To Manage Your Content, First Know What Content You’re Managing

So you want to organize your professional content! Congratulations!

Working as a knowledge manager, I often find that companies, teams, and individuals get very excited about the concept of knowledge organization/knowledge management/content management, whatever you want to call it. The idea of neat, tidy rows of information that are easily accessed is one that we all seem to want to strive for, even if we’re not entirely sure why we’re doing it. Information is a messy beast, and the ways in which individuals access and retain it are myriad, but there’s something about putting content into neatly-arranged piles that is satisfying, and indeed can lead to a more productive, more profitable, and easier-to-navigate workplace.

However, remembering that you can only organize the things you have can be a struggle. Quite often, when I’m starting to assess the plans of a department or organization (or even an individual’s filing system), a great deal of what I call “aspirational organization” starts to take effect.

Let’s step back from the world of digital information and bring this into the world of tangible objects. Have you ever been to a Container Store? They’re almost magical places. Neatly-arranged boxes and bins and baskets, all coordinated by size and function, line the shelves of this retail establishment. As you walk the aisles, you can feel a sense of calm approaching, as you realize that if you just bought enough containers and arranged them in just the right way, you’d never lose anything, and your house would always look tidy. So you pile up your cart with boxes and baskets and jars, and when you get home, you realize that you now have several hundred dollars’ worth of empty vessels without anything, really, to put in them.

Or maybe that’s just me.

At any rate, this is quite often the case with content organization in professional settings. When we talk about organizing our content, we often talk about the shiny rows of color-coordinating containers we’d like to build in order to place…something. Or we have a terrific organizational system for things we don’t yet own or haven’t built.

The first thing I always ask about in a knowledge audit (a session in which I learn what information you have, what information you use, and how you generally access it as an organization) is what material you currently have and are using. Pretty much anything else isn’t all that important unless you have people working at creating it right now, or a budget for people to create that information/content.

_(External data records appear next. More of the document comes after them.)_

-- ==== Sys2Proof/Laws/Started.lean ====
section
/-! SUPPORT. A started stream is at the loop point of its own strategy, and a stream right after INIT or RESET is a started
one (40_commands.md R152, R154; 41_lz77.md R217). -/

namespace Sys2Proof.Machine

theorem Matching.windowOk {t : Stream} (h : Matching t (heldByte t)) (ha : t.matchAvailable = true → t.strategy = .slow)
    (hs : t.strategy ≠ .stored) (hf : t.strategy = .fast → FastOk t) (hl : t.strategy = .slow → SlowOk t) : WindowOk t :=
  ⟨h.room, by have := h.span; omega, h.ins2, h.insLe, h.tally, ha, fun e => absurd e hs,
    fun _ => ⟨h.span, h.syms, h.chain, h.deferred⟩, hf, hl⟩

theorem WindowOk.matching {t : Stream} (hc : ConfigOk t) (h : WindowOk t) (hs : t.strategy ≠ .stored) :
    Matching t (heldByte t) := by
  obtain ⟨a, b, c, d, e, f, g, k, l, m⟩ := h
  obtain ⟨k1, k2, k3, k4⟩ := k hs
  exact ⟨hc, a, k1, k2, k3, c, d, k4, e⟩

/-- A started stream of strategy FAST is at the loop point of `DeflateFast`, and conversely. -/
theorem streamOk_fast (t : Stream) (hs : t.strategy = .fast) : StreamOk t ↔ FastPoint t := by
  constructor
  · rintro ⟨h1, h2, h3, h4⟩
    have hm := h3.matching h1 (by rw [hs]; decide)
    obtain ⟨a, b, c, d, e, f, g, k, l, m⟩ := h3
    have ha : t.matchAvailable = false := by
      cases hx : t.matchAvailable with
      | false => rfl
      | true => have := f hx; rw [hs] at this; cases this
    rw [show heldByte t = 0 by simp [heldByte, ha]] at hm
    exact ⟨hm, l hs, h2, h4, hs, ha⟩
  · rintro ⟨h1, h2, h3, h4, -, h6⟩
    rw [show (0 : Nat) = heldByte t by simp [heldByte, h6]] at h1
    exact ⟨h1.cfg, h3, h1.windowOk (by rw [h6]; intro h; cases h) (by rw [hs]; decide) (fun _ => h2)
      (by rw [hs]; intro h; cases h), h4⟩

/-- A started stream of strategy SLOW is at the loop point of `DeflateSlow`, and conversely. -/
theorem streamOk_slow (t : Stream) (hs : t.strategy = .slow) : StreamOk t ↔ SlowPoint t := by
  constructor
  · rintro ⟨h1, h2, h3, h4⟩
    have hm := h3.matching h1 (by rw [hs]; decide)
    obtain ⟨a, b, c, d, e, f, g, k, l, m⟩ := h3
    exact ⟨hm, m hs, h2, h4, hs⟩
  · rintro ⟨h1, h2, h3, h4, -⟩
    exact ⟨h1.cfg, h3, h1.windowOk (fun _ => hs) (by rw [hs]; decide) (by rw [hs]; intro h; cases h) (fun _ => h2), h4⟩

/-- A started stream of strategy STORED is at the loop point of `DeflateStored`, and conversely. -/
theorem streamOk_stored (t : Stream) (hs : t.strategy = .stored) : StreamOk t ↔ StoredPoint t := by
  constructor
  · rintro ⟨h1, h2, h3, h4⟩
    obtain ⟨a, b, c, d, e, f, g, k, l, m⟩ := h3
    refine ⟨h1, a, g hs, b, e, h2, hs, ?_⟩
    cases hx : t.matchAvailable with
    | false => rfl
    | true => have := f hx; rw [hs] at this; cases this
  · rintro ⟨h1, h2, h3, h4, h5, h6, -, h8⟩
    have hi : t.insert = 0 := h3.2.1
    have e1 : t.matchAvailable = true → t.strategy = .slow := by rw [h8]; intro h; cases h
    have e2 : t.strategy = .fast → FastOk t := by rw [hs]; intro h; cases h
    have e3 : t.strategy = .slow → SlowOk t := by rw [hs]; intro h; cases h
    have e4 : t.syms.length < 16383 := by rw [h3.1]; decide
    exact ⟨h1, h6, ⟨h2, h4, by omega, by omega, h5, e1, fun _ => h3, fun h => absurd hs h, e2, e3⟩, e4⟩

/-- After `ResetStream` the stream is a started one: every loop point holds with nothing read, whatever the configuration
(40_commands.md R154). -/
theorem resetFields_streamOk (t : Stream) (h : ConfigOk t) : StreamOk (resetFields t) := by
  have hw := h.window
  have hc : ConfigOk (resetFields t) := h
  have hm : Matching (resetFields t) 0 := {
    cfg := hc
    room := Nat.zero_le _
    span := rfl
    syms := fun d l hd => by cases hd
    chain := (chainOk_iff _).2 (ChainBelow.empty rfl)
    ins2 := Nat.zero_le _
    insLe := Nat.le_refl _
    deferred := Or.inl rfl
    tally := initBlock_tallyOk _ }
  have hwr : WriterOk (resetFields t) := ⟨Nat.zero_le _, Nat.one_pos⟩
  have hl : (resetFields t).syms.length < 16383 := by
    rw [show (resetFields t).syms = [] from rfl]
    decide
  have hst : (resetFields t).strategy = t.strategy := rfl
  have ha : (resetFields t).matchAvailable = false := rfl
  have hml : (resetFields t).matchLength = 2 := rfl
  have hb : (resetFields t).blockStart = 0 := rfl
  have hp : (resetFields t).strstart = 0 := rfl
  have hd : (resetFields t).maxDist = t.maxDist := maxDist_congr rfl
  have hpl : (resetFields t).prevLength = 2 := rfl
  have hi : (resetFields t).insert = 0 := rfl
  have hy : (resetFields t).syms = [] := rfl
  generalize resetFields t = u at *
  cases hs : u.strategy with
  | stored =>
    have hso : StoredOk u := ⟨hy, hi, by rw [hb], by rw [hb, hp, hd]; omega⟩
    exact (streamOk_stored _ hs).2 ⟨hc, hm.room, hso, by rw [hb, hp]; exact Int.le_refl _, hm.tally, hwr, hs, ha⟩
  | fast => exact (streamOk_fast _ hs).2 ⟨hm, ⟨by omega, hpl⟩, hwr, hl, hs, ha⟩
  | slow =>
    have hh : heldByte u = 0 := by simp [heldByte, ha]
    exact (streamOk_slow _ hs).2 ⟨by rw [hh]; exact hm, ⟨by omega, fun h3 => by omega⟩, hwr, hl, hs⟩

/-- What an accepted INIT writes is a legal configuration (40_commands.md R152). -/
theorem configureStream_configOk (level : Nat) (wrap : Wrap) (wb draw : Nat) (t : Stream) (hl : level ≤ 9) (h8 : 8 ≤ wb)
    (h15 : wb ≤ 15) : ConfigOk (configureStream level wrap wb draw t) :=
  ⟨hl, h8, h15, rfl, rfl, rfl, rfl, rfl, rfl⟩

/-- What `FlushPending` leaves alone. -/
theorem flushPending_kept (s : State) : (flushPending s).phase = s.phase ∧ (flushPending s).inAvail = s.inAvail ∧
    ∃ p, (flushPending s).stream = { s.stream with pending := p } := by
  rw [flushPending_eq]
  exact ⟨rfl, rfl, _, rfl⟩

/-- `FlushPending` touches no invariant of the stream. -/
theorem flushPending_streamOk (s : State) (h : StreamOk s.stream) : StreamOk (flushPending s).stream := by
  rw [flushPending_eq]
  exact h

/-- Forgetting the history keeps the invariants, once nothing waits to be encoded (40_commands.md R164). -/
theorem clearHistory_streamOk {t : Stream} (h : StreamOk t)
    (hs : t.lookahead = 0 → t.syms = [] ∧ t.matchAvailable = false) :
    StreamOk (clearHistory t) := by
  unfold clearHistory
  split
  next h0 =>
    obtain ⟨e1, e2⟩ := hs h0
    obtain ⟨h1, h2, ⟨a, b, c, d, e, f, g, k, l, m⟩, h4⟩ := h
    have hw := h1.window
    have hsp : symsSpan t = 0 := by simp [symsSpan, e1]
    have hh : heldByte t = 0 := by simp [heldByte, e2]
    refine ⟨h1, h2, ⟨(by show 0 + t.lookahead ≤ 2 * t.wSize; omega), Int.le_refl _, Nat.zero_le _, Nat.le_refl _, e, f,
      fun hs => ?_, fun hs => ?_, l, fun hs => ?_⟩, h4⟩
    · refine ⟨e1, rfl, Int.le_refl _, ?_⟩
      show (0 : Int) - 0 < _
      have hmd := maxDist_congr (t := t) (u := { t with head := .empty, strstart := 0, blockStart := 0, insert := 0 }) rfl
      rw [hmd]
      omega
    · obtain ⟨k1, k2, k3, k4⟩ := k hs
      refine ⟨?_, k2, (chainOk_iff _).2 (ChainBelow.empty rfl), Or.inl rfl⟩
      show (0 : Int) - 0 = (symsSpan t : Int) + (heldByte t : Int)
      omega
    · obtain ⟨m1, m2⟩ := m hs
      refine ⟨m1, fun h3 => ?_⟩
      have := (m2 h3).1
      rw [e2] at this
      cases this
  next h0 =>
    obtain ⟨h1, h2, ⟨a, b, c, d, e, f, g, k, l, m⟩, h4⟩ := h
    refine ⟨h1, h2, ⟨a, b, c, d, e, f, g, fun hs => ?_, l, m⟩, h4⟩
    obtain ⟨k1, k2, k3, k4⟩ := k hs
    exact ⟨k1, k2, (chainOk_iff _).2 (ChainBelow.empty rfl), k4⟩

/-- Writing bits keeps the invariants. -/
theorem Writes.streamOk {t u : Stream} (h : Writes t u) (ht : StreamOk t) : StreamOk u := by
  obtain ⟨⟨a, c, p, rfl⟩, hw⟩ := h
  obtain ⟨h1, h2, h3, h4⟩ := ht
  exact ⟨h1, hw h2, h3, h4⟩

/-- The flush marker keeps the invariants (40_commands.md R164). -/
theorem flushMarker_streamOk (f : Flush) {t : Stream} (h : StreamOk t)
    (hs : t.lookahead = 0 → t.syms = [] ∧ t.matchAvailable = false) :
    StreamOk (flushMarker f t) := by
  unfold flushMarker
  have hw := sendStoredBlock_writes [] false t
  have h' := hw.streamOk h
  obtain ⟨⟨a, c, p, e⟩, -⟩ := hw
  simp only
  split
  · refine clearHistory_streamOk h' ?_
    rw [e]
    exact hs
  · exact h'

end Sys2Proof.Machine
end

Building systems or buying software to organize material you currently have and currently use is smart. Building systems or buying software to organize material you think you might create or use at some point in the future can be an exercise in futility, can be very expensive, and can disrupt your organization far more than a messy system of content storage that nobody likes, but everybody knows how to use.

So before you start building a new system or establishing a content management budget, ask yourself if you are finding places for the materials that help you work, or if you’re being distracted by the shiny rows of boxes in Aisle 2.